def nsetBody (f : HFmt) (s : State) (h : Nat) (x : Hart) : State :=
  let o := x.reg f.rs1
  if !x.notifyOk o then s.hartExcFree h x.denied none
  else if s.ctxDead (notifyCtx o) then s.hartExcFree h .storeAccess (some 8)
  else (s.notifyWrite (notifyCtx o) (notifyIdx o) (x.reg f.rs2)).hartDone h f.rd (s.notifyReg (notifyCtx o) (notifyIdx o))

def execNset (f : HFmt) (s : State) : Host.Outcome State Fault Refusal := hubIns (nsetBody f) s

def ngetBody (f : HFmt) (s : State) (h : Nat) (x : Hart) : State :=
  let o := x.reg f.rs1
  if !x.notifyOk o then s.hartExcFree h x.denied none
  else if s.ctxDead (notifyCtx o) then s.hartExcFree h .loadAccess (some 8)
  else s.hartDone h f.rd (s.notifyReg (notifyCtx o) (notifyIdx o))

def execNget (f : HFmt) (s : State) : Host.Outcome State Fault Refusal := hubIns (ngetBody f) s

/-! ## SVCPOP (R435, R438) -/

/-- Whether a filter takes a record. -/
def filterTakes (o : DWord) (r : Rec) : Bool :=
  ((r.cls == clsSvc && o.getLsbD 13) || (r.cls == clsFault && o.getLsbD 14)) && (o.getLsbD 12 || r.ctx == o.extractLsb' 0 12) &&
  (!o.getLsbD 15 || r.key.extractLsb' 0 16 == o.extractLsb' 16 16)

/-- The lowest free handle slot. -/
def State.handleSlot (s : State) : Nat := ((List.range 8192).find? fun k => !s.handles.any fun h => h.slot == k).getD 0

/-- A handle's word (R435). -/
def handleWord (slot gen : Nat) : DWord := BitVec.ofNat 64 (slot + gen * 2 ^ 13 + 2 ^ 31)

/-- A handle is free for a record: at most 8,192 are open (log 102). -/
def State.handleFree (s : State) : Bool := s.handles.length < 8192

/-- A record taken by a hart, with its handle. -/
def State.takeService (s : State) (r : Rec) : State × DWord :=
  let k := s.handleSlot
  let g := (assocGet s.gens k 0 + 1) % 2 ^ 18
  let s := (s.dispatch .hub r.uid (.hub k)).taken .hub r.uid
  ({ s with handles := s.handles ++ [⟨k, g, r⟩], gens := assocSet s.gens k g }, handleWord k g)

def svcpopBody (f : HFmt) (s : State) (h : Nat) (x : Hart) : State :=
  let o := x.reg f.rs1
  let buf := (x.reg f.rs2).toNat
  if o.extractLsb' 32 32 != 0#32 || !(x.high || (x.hcfg.getLsbD 1 && !o.getLsbD 12 && o.extractLsb' 0 12 == x.hctx)) then
    s.hartExcFree h x.denied none
  else if buf % 64 != 0 then s.hartExc h .storeMisaligned (BitVec.ofNat 64 buf) none
  else match s.hartReach h .write buf 64 with
    | (s, .error .wait) => s
    | (s, .error (.exc e r)) => s.hartExc h e (BitVec.ofNat 64 buf) r
    | (s, .ok (.area _ _)) => s.hartExc h .storeAccess (BitVec.ofNat 64 buf) none
    | (s, .ok t) =>
      match (s.ring .hub).select fun r =>
          s.handleFree && filterTakes o r && r.accepted && (s.ctx? r.ctx).any fun c => c.st = .live with
      | none => s.hartDone h f.rd 0#64
      | some r =>
        let (s, w) := s.takeService r
        (s.hartWrite t (wordBytes (r.deliver.aged.image 2#2))).hartDone h f.rd w

def execSvcpop (f : HFmt) (s : State) : Host.Outcome State Fault Refusal := hubIns (svcpopBody f) s

/-! ## SVCDONE (R438) -/

/-- The PFAULT of a wave whose fault stays unresolved (05_memory R165): at the slot, or for a header fetch at the point that led to it. -/
def State.pfault (s : State) (i : Issuer) : State :=
  match s.view i with
  | none => s
  | some v =>
    let fetch := v.thr.faultKind == 3#4
    let org := fetch
    s.trap v
      { lanes := if fetch then v.act else lanesOf v.thr.replay v.w.width, cause := .pfault, addr := v.thr.faultAddr.setWidth 64,
        trapaddr := v.thr.faultAddr.extractLsb' 0 32, hdr := if org then v.thr.orgHdr else v.thr.hdr,
        slot := if org then v.thr.orgSlot else v.thr.slot, kind := v.thr.faultKind.toNat }

/-- The reply to a translation fault of a wave, which must still be parked for it. -/
def State.faultReply (s : State) (i : Issuer) (bad : Bool) : State :=
  s.onWave i.wave fun s =>
    match s.view i with
    | none => s
    | some v =>
      if v.thr.st = .parked && v.thr.wait = .pageFault then (if bad then s.pfault i else s.resumeAt i) else s

/-- A job that a FAULT record speaks of. -/
def State.jobOfFault (s : State) (r : Rec) : Option Job :=
  let w := dw r.payload 10
  s.jobs.find? fun j => j.stalled && j.d.ctx == r.ctx && j.d.place == dw r.payload 4 && (faultTag j.d.eng ||| BitVec.ofNat 32 j.d.id) == w

/-- The reply to a translation fault: of an engine job, of a completion address, or of a wave. -/
def State.translationReply (s : State) (r : Rec) (bad : Bool) : State :=
  if dw r.payload 10 != 0#32 then
    match s.jobOfFault r with
    | some j => s.modJob j.k fun x => { x with stalled := false, unresolved := x.unresolved || bad }
    | none => s
  else match r.parent, r.about with
    | some g, _ => s.modGrid g fun x => { x with cstall := false, cdrop := x.cdrop || bad }
    | none, some i => s.faultReply i bad
    | none, none => s

/-- A wave restored after a double fault: it executes the slot that the record names again. A lane that trapped in its handler before the
suspension stopped it executes its slot again too (06_group R226). -/
def State.restoreWave (s : State) (i : Issuer) (r : Rec) : State :=
  s.onWave i.wave fun s =>
    match s.view i with
    | none => s
    | some v =>
      if v.thr.st ≠ .suspended then s
      else
        let slot := fld (dw r.payload 9) 0 4
        let s := s.modThr i fun t => { t with
          st := .ready, wait := .nothing, hdr := entryOf (dw r.payload 6) (dw r.payload 7), slot := slot, redecode := slot != 0 }
        if i.lane.isSome then s.modWave i.wave fun w =>
            { w with thr := { w.thr with st := .parked },
                     lanes := w.lanes.map fun l => { l with own := l.own.map fun t =>
                       if t.st = .suspended then { t with st := .ready, wait := .nothing, redecode := t.slot != 0 } else t } }
          else s

/-- A suspended wave terminated: it is counted as retired with error. A swapped-out one ends with its team's other waves there. -/
def State.terminate (s : State) (i : Issuer) : State :=
  match s.wave? i.wave with
  | some w => if w.thr.st = .suspended then s.endWave w else s
  | none =>
    match s.saved.find? fun v => v.waves.any fun w => w.uid == i.wave && w.thr.st = .suspended with
    | none => s
    | some v =>
      let u := v.team.uid
      -- the team stands among the resident ones while its wave ends; its other waves stay where they were saved
      let s1 := { s with waves := s.waves ++ v.waves.map Wave.unpack, teams := s.teams ++ [v.team], saved := s.saved.filter (·.team.uid != u) }
      let s2 := ((s1.wave? i.wave).map s1.endWave).getD s1
      if !s2.waves.any (·.team == u) then s2
      else
        let out : Saved := { v with waves := (s2.waves.filter (·.team == u)).map Wave.pack, team := (s2.team? u).getD v.team }
        { s2 with waves := s2.waves.filter (·.team != u), teams := s2.teams.filter (·.uid != u), saved := s2.saved ++ [out] }.grantRegx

☆ ☆ ☆ ☆

**WORK TO COMPLETE:** Precisely reproduce all the entries shown above.

**TASK ANSWER:**
def nsetBody (f : HFmt) (s : State) (h : Nat) (x : Hart) : State :=
  let o := x.reg f.rs1
  if !x.notifyOk o then s.hartExcFree h x.denied none
  else if s.ctxDead (notifyCtx o) then s.hartExcFree h .storeAccess (some 8)
  else (s.notifyWrite (notifyCtx o) (notifyIdx o) (x.reg f.rs2)).hartDone h f.rd (s.notifyReg (notifyCtx o) (notifyIdx o))

def execNset (f : HFmt) (s : State) : Host.Outcome State Fault Refusal := hubIns (nsetBody f) s

def ngetBody (f : HFmt) (s : State) (h : Nat) (x : Hart) : State :=
  let o := x.reg f.rs1
  if !x.notifyOk o then s.hartExcFree h x.denied none
  else if s.ctxDead (notifyCtx o) then s.hartExcFree h .loadAccess (some 8)
  else s.hartDone h f.rd (s.notifyReg (notifyCtx o) (notifyIdx o))

def execNget (f : HFmt) (s : State) : Host.Outcome State Fault Refusal := hubIns (ngetBody f) s

/-! ## SVCPOP (R435, R438) -/

/-- Whether a filter takes a record. -/
def filterTakes (o : DWord) (r : Rec) : Bool :=
  ((r.cls == clsSvc && o.getLsbD 13) || (r.cls == clsFault && o.getLsbD 14)) && (o.getLsbD 12 || r.ctx == o.extractLsb' 0 12) &&
  (!o.getLsbD 15 || r.key.extractLsb' 0 16 == o.extractLsb' 16 16)

/-- The lowest free handle slot. -/
def State.handleSlot (s : State) : Nat := ((List.range 8192).find? fun k => !s.handles.any fun h => h.slot == k).getD 0

/-- A handle's word (R435). -/
def handleWord (slot gen : Nat) : DWord := BitVec.ofNat 64 (slot + gen * 2 ^ 13 + 2 ^ 31)

/-- A handle is free for a record: at most 8,192 are open (log 102). -/
def State.handleFree (s : State) : Bool := s.handles.length < 8192

/-- A record taken by a hart, with its handle. -/
def State.takeService (s : State) (r : Rec) : State × DWord :=
  let k := s.handleSlot
  let g := (assocGet s.gens k 0 + 1) % 2 ^ 18
  let s := (s.dispatch .hub r.uid (.hub k)).taken .hub r.uid
  ({ s with handles := s.handles ++ [⟨k, g, r⟩], gens := assocSet s.gens k g }, handleWord k g)

def svcpopBody (f : HFmt) (s : State) (h : Nat) (x : Hart) : State :=
  let o := x.reg f.rs1
  let buf := (x.reg f.rs2).toNat
  if o.extractLsb' 32 32 != 0#32 || !(x.high || (x.hcfg.getLsbD 1 && !o.getLsbD 12 && o.extractLsb' 0 12 == x.hctx)) then
    s.hartExcFree h x.denied none
  else if buf % 64 != 0 then s.hartExc h .storeMisaligned (BitVec.ofNat 64 buf) none
  else match s.hartReach h .write buf 64 with
    | (s, .error .wait) => s
    | (s, .error (.exc e r)) => s.hartExc h e (BitVec.ofNat 64 buf) r
    | (s, .ok (.area _ _)) => s.hartExc h .storeAccess (BitVec.ofNat 64 buf) none
    | (s, .ok t) =>
      match (s.ring .hub).select fun r =>
          s.handleFree && filterTakes o r && r.accepted && (s.ctx? r.ctx).any fun c => c.st = .live with
      | none => s.hartDone h f.rd 0#64
      | some r =>
        let (s, w) := s.takeService r
        (s.hartWrite t (wordBytes (r.deliver.aged.image 2#2))).hartDone h f.rd w

def execSvcpop (f : HFmt) (s : State) : Host.Outcome State Fault Refusal := hubIns (svcpopBody f) s

/-! ## SVCDONE (R438) -/

/-- The PFAULT of a wave whose fault stays unresolved (05_memory R165): at the slot, or for a header fetch at the point that led to it. -/
def State.pfault (s : State) (i : Issuer) : State :=
  match s.view i with
  | none => s
  | some v =>
    let fetch := v.thr.faultKind == 3#4
    let org := fetch
    s.trap v
      { lanes := if fetch then v.act else lanesOf v.thr.replay v.w.width, cause := .pfault, addr := v.thr.faultAddr.setWidth 64,
        trapaddr := v.thr.faultAddr.extractLsb' 0 32, hdr := if org then v.thr.orgHdr else v.thr.hdr,
        slot := if org then v.thr.orgSlot else v.thr.slot, kind := v.thr.faultKind.toNat }

/-- The reply to a translation fault of a wave, which must still be parked for it. -/
def State.faultReply (s : State) (i : Issuer) (bad : Bool) : State :=
  s.onWave i.wave fun s =>
    match s.view i with
    | none => s
    | some v =>
      if v.thr.st = .parked && v.thr.wait = .pageFault then (if bad then s.pfault i else s.resumeAt i) else s

/-- A job that a FAULT record speaks of. -/
def State.jobOfFault (s : State) (r : Rec) : Option Job :=
  let w := dw r.payload 10
  s.jobs.find? fun j => j.stalled && j.d.ctx == r.ctx && j.d.place == dw r.payload 4 && (faultTag j.d.eng ||| BitVec.ofNat 32 j.d.id) == w

/-- The reply to a translation fault: of an engine job, of a completion address, or of a wave. -/
def State.translationReply (s : State) (r : Rec) (bad : Bool) : State :=
  if dw r.payload 10 != 0#32 then
    match s.jobOfFault r with
    | some j => s.modJob j.k fun x => { x with stalled := false, unresolved := x.unresolved || bad }
    | none => s
  else match r.parent, r.about with
    | some g, _ => s.modGrid g fun x => { x with cstall := false, cdrop := x.cdrop || bad }
    | none, some i => s.faultReply i bad
    | none, none => s

/-- A wave restored after a double fault: it executes the slot that the record names again. A lane that trapped in its handler before the
suspension stopped it executes its slot again too (06_group R226). -/
def State.restoreWave (s : State) (i : Issuer) (r : Rec) : State :=
  s.onWave i.wave fun s =>
    match s.view i with
    | none => s
    | some v =>
      if v.thr.st ≠ .suspended then s
      else
        let slot := fld (dw r.payload 9) 0 4
        let s := s.modThr i fun t => { t with
          st := .ready, wait := .nothing, hdr := entryOf (dw r.payload 6) (dw r.payload 7), slot := slot, redecode := slot != 0 }
        if i.lane.isSome then s.modWave i.wave fun w =>
            { w with thr := { w.thr with st := .parked },
                     lanes := w.lanes.map fun l => { l with own := l.own.map fun t =>
                       if t.st = .suspended then { t with st := .ready, wait := .nothing, redecode := t.slot != 0 } else t } }
          else s

/-- A suspended wave terminated: it is counted as retired with error. A swapped-out one ends with its team's other waves there. -/
def State.terminate (s : State) (i : Issuer) : State :=
  match s.wave? i.wave with
  | some w => if w.thr.st = .suspended then s.endWave w else s
  | none =>
    match s.saved.find? fun v => v.waves.any fun w => w.uid == i.wave && w.thr.st = .suspended with
    | none => s
    | some v =>
      let u := v.team.uid
      -- the team stands among the resident ones while its wave ends; its other waves stay where they were saved
      let s1 := { s with waves := s.waves ++ v.waves.map Wave.unpack, teams := s.teams ++ [v.team], saved := s.saved.filter (·.team.uid != u) }
      let s2 := ((s1.wave? i.wave).map s1.endWave).getD s1
      if !s2.waves.any (·.team == u) then s2
      else
        let out : Saved := { v with waves := (s2.waves.filter (·.team == u)).map Wave.pack, team := (s2.team? u).getD v.team }
        { s2 with waves := s2.waves.filter (·.team != u), teams := s2.teams.filter (·.uid != u), saved := s2.saved ++ [out] }.grantRegx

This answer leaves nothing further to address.